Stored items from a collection
━━━━━━━━━━
/-- The faults of a command at its issue: the crew does not hold the MXE (0x07), or another command is pending (0x19). -/
def cmdFaults (k : Core) (g : Group) (i : Instr) (act : List Nat) : List LaneFault :=
  act.filterMap fun x =>
    if needsMxe i && k.holder ≠ some (k.crewOf x) then some ⟨x, 0x07, 0, 0⟩
    else if !g.doneAt.contains x && signClash k i x then some ⟨x, 0x19, 0, 0⟩
    else none

/-- Whether the group must stall before a command. The registers of a cohort are looked at before its first signature, which makes
the destinations pending. -/
def cmdStall (k : Core) (g : Group) (i : Instr) (gd : Guard) : Bool :=
  g.members.any fun x => anyPending k x (guardRegs gd) ||
    (guardHolds gd (k.thread x) && !(g.doneAt.any fun y => rowOf y = rowOf x) && anyPending k x (cmdRegs i (laneOf x)))

/-- The issue of an engine command. -/
def issueCmd (i : Instr) (s : State) : Out :=
  let gd := (gForm i).guard
  match s.curGroup with
  | none => .next s
  | some g =>
    let k := s.cur
    let act := activeSlots k g gd
    let fs := cmdFaults k g i act
    if cmdStall k g i gd then .next s
    else if !fs.isEmpty then
      let r := s.parkFaults s.curCore g i fs
      .next (r.1.setCurGroup r.2)
    else if act.any fun x => !k.released x then .next s
    else
      match s.signRows s.curCore i act g.doneAt (rowsOf act) with
      | (s, done, true) => .next (s.suspend { g with doneAt := done } i)
      | (s, _, false) => .next (s.setCurGroup (g.past i false))

/-- The signature of one thread of a group that stands at a command (R38). It is a release: its loads have their bytes (log 77). -/
def execSignature (core slot : Nat) (s : State) : Out :=
  let k := s.core core
  let go (st : Bool) (g : Group) (i : Instr) : Option State :=
    let act := activeSlots k g (gForm i).guard
    let earlier := act.filter fun x => rowOf x < rowOf slot
    if !(act.contains slot) || g.doneAt.contains slot || !k.released slot || cmdStall k g i (gForm i).guard ||
        !(cmdFaults k g i act).isEmpty || !subsetNat earlier g.doneAt then none
    else (s.signCohort core i (act.filter fun x => rowOf x = rowOf slot) [slot]).map fun s =>
      s.updCore core fun k => k.setGroup st (some { g with doneAt := insertNat slot g.doneAt })
  let at_ (st : Bool) : Option State :=
    match (k.stream st).group with
    | some g => match fetched g with
      | some i => match gEntry i with
        | some (_, e) => if e.queued then go st g i else none
        | none => none
      | none => none
    | none => none
  match at_ false with
  | some s' => .next s'
  | none => .next ((at_ true).getD s)

/-! ## The queue (R39, R290, R380, R407) -/

inductive GuardState where
  | run
  | against
  | unresolved
  deriving DecidableEq, Repr

/-- What a command's guard slot says of it. -/
def State.guardOf (s : State) (c : Cmd) : GuardState :=
  let f := c.form
  if !f.ge then .run
  else match ((s.core c.core).crew c.crew).gd.find f.gs.toNat with
    | none => .unresolved
    | some b => if b ≠ f.gp then .run else .against

/-- A command with its elders. -/
def cmdSplit (id : Nat) : List Cmd → Option (List Cmd × Cmd)
  | [] => none
  | c :: r => if c.id = id then some ([], c) else (cmdSplit id r).map fun q => (c :: q.1, q.2)

def State.findCmd (s : State) (e : EngineId) (id : Nat) : Option (List Cmd × Cmd) := cmdSplit id (s.engine e).queue

def State.putCmd (s : State) (e : EngineId) (c : Cmd) : State :=
  let x := s.engine e
  s.setEngine e { x with queue := x.queue.map fun d => if d.id = c.id then c else d }

/-- The command's registers are no longer pending; those written get their values first. -/
def Core.releaseRegs (k : Core) (now : Nat) (c : Cmd) (write : Nat → List (Dst × Word)) : Core :=
  c.lanes.foldl (fun k x =>
    if (k.thread x).live then
      let dsts := cmdDsts c.instr (laneOf x)
      (k.updThread x fun t => { t.writeAll ((write x).filter fun e => t.takes e.1) with pend := t.pend.filter fun d => !dsts.contains d }).settle
        now x
    else k) k

def State.releaseRegs (s : State) (c : Cmd) (write : Nat → List (Dst × Word)) : State :=
  s.updCore c.core fun k => k.releaseRegs s.cycle c write

/-- The command leaves its queue and becomes visible to its wait. -/
def State.endCmd (s : State) (e : EngineId) (c : Cmd) (status : Nat) (discarded : Bool) (fault : Option (Nat × Dword × Nat)) : State :=
  let x := s.engine e
  let cr := (s.core c.core).crew c.crew
  (s.setEngine e { queue := x.queue.filter (fun d => d.id ≠ c.id),
                   ended := x.ended ++ [⟨c.id, c.crew, c.core, status, discarded, fault, c.dest⟩] }).noteActive cr.lid cr.gang

/-- Whether the elders let a queued MXE command start (R290, R322, R343). -/
def mxeMayStart (elders : List Cmd) (c : Cmd) : Bool :=
  elders.all (fun d => d.phase ≠ .queued && !isFence d.instr) && (!isFence c.instr || elders.isEmpty) &&
  (!isTile c.instr || elders.all fun d => !isTile d.instr)

/-! ## Reservation and maps (R281 to R283, R311 to R313) -/

/-- The crews of a group's active lanes by ascending row. (DEDUCED, log 21) -/
def crewsByRow (k : Core) (act : List Nat) : List Nat :=
  (rowsOf act).foldl (fun l r => if l.contains (k.row r).crew then l else l ++ [(k.row r).crew]) []

/-- The seed of a column's LFSR (R303). -/
def colSeed (seed : Word) (c : Nat) : Word := lfsrStore (seed ^^^ BitVec.ofNat 32 (c + 1))

/-- The MXE is granted: the accumulator store reads +0, every column LFSR is seeded, and the queue is empty. Commands that stand in it
leave without effect: a crew had signed them before it gave the MXE up, and they were appended after. (DEDUCED, log 80) -/
def Core.grantMxe (k : Core) (now b : Nat) : Core :=
  let q := k.mxe.queue
  let k := q.foldl (fun k c => k.releaseRegs now c fun _ => []) k
  { k with holder := some b, acc := [], badAcc := [], ledger := [],
           colLfsr := (List.range Config.accCols).map fun c => (c, colSeed (k.crew b).seed c),
           mxe := { queue := [], ended := k.mxe.ended ++ q.map fun c => ⟨c.id, c.crew, c.core, 1, true, none, []⟩ } }

/-- One crew's mxacq. -/
def Core.acquireMxe (now : Nat) (k : Core) (b : Nat) : Core := if k.holder.isNone then k.grantMxe now b else k

/-- A predicate is a pending result of each of some threads: its value is there (R105). -/
def State.answerPred (s : State) (core : Nat) (slots : List Nat) (p : Nat) (value : Nat → Bool) : State :=
  let results := slots.zipIdx.map fun e => (⟨s.ctr + e.2, e.1, [], some 0, some (p, value e.1)⟩ : Result)
  { s.updCore core fun k => { k.pendFor slots fun _ => [.p p] with results := k.results ++ results } with ctr := s.ctr + slots.length }

def execMxacq (f : GForm) (s : State) : Out :=
  let i := Instr.mxacq f
  match s.curGroup with
  | none => .next s
  | some g =>
    if mustStall s.cur g f.guard (fun _ _ => [.p f.d.toNat]) then .next s
    else
      let act := activeSlots s.cur g f.guard
      let k := (crewsByRow s.cur act).foldl (Core.acquireMxe s.cycle) s.cur
      let s := (s.setCore s.curCore k).answerPred s.curCore act f.d.toNat fun x => k.holder = some (k.crewOf x)
      .next (s.setCurGroup (g.past i false))

/-- A command of the crew is in the MXE queue. -/
def Core.mxeBusy (k : Core) (b : Nat) : Bool := k.mxe.queue.any fun c => c.crew = b

def execMxrel (f : GForm) (s : State) : Out :=
  let i := Instr.mxrel f
  match s.curGroup with
  | none => .next s
  | some g =>
    if mustStall s.cur g f.guard (fun _ _ => []) then .next s
    else
      let mine := (activeSlots s.cur g f.guard).any fun x => s.cur.holder = some (s.cur.crewOf x)
      if !mine then .next (s.setCurGroup (g.past i false))
      else if (s.cur.holder.map s.cur.mxeBusy).getD false then .next (s.suspend g i)
      else .next ((s.updCur fun k => { k with holder := none }).setCurGroup (g.past i false))

/-- The fields of a map that software writes (R283). -/
def mapMask : BitVec 128 :=
  0x0000FFFF000FFFFF000FFFFF0FFFFF7F#128

/-- The 128 bits of four registers. -/
def quadOf (t : Thread) (n : Nat) : BitVec 128 := t.reg (n + 3) ++ t.reg (n + 2) ++ t.reg (n + 1) ++ t.reg n

def execOmap (f : GForm) (s : State) : Out :=
  let i := Instr.omap f
  match s.curGroup with
  | none => .next s
  | some g =>
    if mustStall s.cur g f.guard (fun _ _ => cmdRegs i 0) then .next s
    else
      let act := activeSlots s.cur g f.guard
      let put (k : Core) (b : Nat) : Core :=
        let x := topSlot act
        k.updCrew b fun c => { c with om := FMap.put 0 c.om f.d.toNat (quadOf (k.thread x) f.a.toNat &&& mapMask) }
      .next ((s.updCur fun k => (crewsByRow k act).foldl put k).setCurGroup (g.past i false))

/-! ## Waits (R293, R294, R323, R394, R415) -/

/-- The engine that a wait is for. -/
def waitEngine (core : Nat) (i : Instr) : EngineId :=
  match i with
  | .tcwait _ => .copy core
  | .swait _ => .starter (clusterOf core)
  | _ => .mxe core

/-- The commands of an engine that a crew has appended. -/
def State.appended (s : State) (e : EngineId) (core crew : Nat) : List Nat :=
  let x := s.engine e
  (x.queue.filter fun c => c.core = core && c.crew = crew).map (·.id) ++
    (x.ended.filter fun c => c.core = core && c.crew = crew).map (·.id)

/-- The crew's commands for an engine that are signed but not appended. -/
def State.unappended (e : EngineId) (core : Nat) (c : Crew) : List Nat :=
  c.cv.filterMap fun v => match v.2.pending with
    | some d => if engineOf core d.instr = e then some d.id else none
    | none => none

/-- What a wait of a thread covers when it issues: what it has signed and what its crew has appended, ended or not.
(DEDUCED, log 22) -/
def State.coverOf (s : State) (e : EngineId) (core slot : Nat) : List Nat :=
  let k := s.core core
  s.appended e core (k.crewOf slot) ++ (k.thread slot).signed.filter (State.unappended e core (k.crewAt slot)).contains

/-- An ended command of an engine. -/
def Engine.find (e : Engine) (id : Nat) : Option Ended := e.ended.find? fun x => x.id = id

/-- Whether a covered command leaves a wait's predicate true: it took no Discard by its guard (R323), and for the copy engine and the
Starter it ended without a fault and with STATUS 0 (R394, R415). A matrix command whose fault has parked the thread before does not
make mxwait answer false. (DEDUCED, log 22) -/
def endedWell (i : Instr) (x : Ended) : Bool :=
  !x.discarded && match i with | .mxwait _ => true | _ => x.fault.isNone && decide (x.status = 0)

/-- The fault that a thread's wait reports: the lowest code among its commands. -/
def worstFault : List Ended → Option (Ended × Nat × Dword × Nat)
  | [] => none
  | x :: r => match x.fault, worstFault r with
    | some q, some w => if q.1 ≤ w.2.1 then some (x, q) else some w
    | some q, none => some (x, q)
    | none, w => w

/-- The faults of a wait's commands that have not parked the thread yet. A fault parks a thread at one wait; a later wait, or the same
one after its release, takes the command as ended without success. (DEDUCED, log 22) -/
def Thread.newFaults (t : Thread) (l : List Ended) : List Ended := l.filter fun d => d.fault.isSome && !t.told.contains d.id

/-- The thread parks at a wait for these faults. -/
def Thread.tell (t : Thread) (l : List Ended) : Thread := { t with told := t.told ++ l.map (·.id) }

/-- A completed wait of the thread has covered these commands. -/
def Thread.covered (t : Thread) (ids : List Nat) : Thread := { t with signed := t.signed.filter fun n => !ids.contains n }

/-- What the wait that a lane stands at covers: fixed when it first issues. -/
def Group.waitOf (g : Group) (slot : Nat) : Option (List Nat) := (g.waits.find? fun w => w.1 = slot).map (·.2)

/-- Every covered command has ended, and the loads that the lanes issued before have their bytes: a wait is an acquire (log 77). -/
def State.waitDone (s : State) (e : EngineId) (core : Nat) (waits : List (Nat × List Nat)) : Bool :=
  waits.all fun w => (s.core core).loadsDone w.1 && w.2.all fun n => ((s.engine e).find n).isSome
━━━━━━━━━━
▸ **Problem description**: Only one stretch of the records above is wanted: the lines between the one holding "bytes (log 77). -/" and the one holding "let act := activeSlots k g (gForm", inclusive, reproduced exactly.

▸ **Result**:
/-- The signature of one thread of a group that stands at a command (R38). It is a release: its loads have their bytes (log 77). -/
def execSignature (core slot : Nat) (s : State) : Out :=
  let k := s.core core
  let go (st : Bool) (g : Group) (i : Instr) : Option State :=
    let act := activeSlots k g (gForm i).guard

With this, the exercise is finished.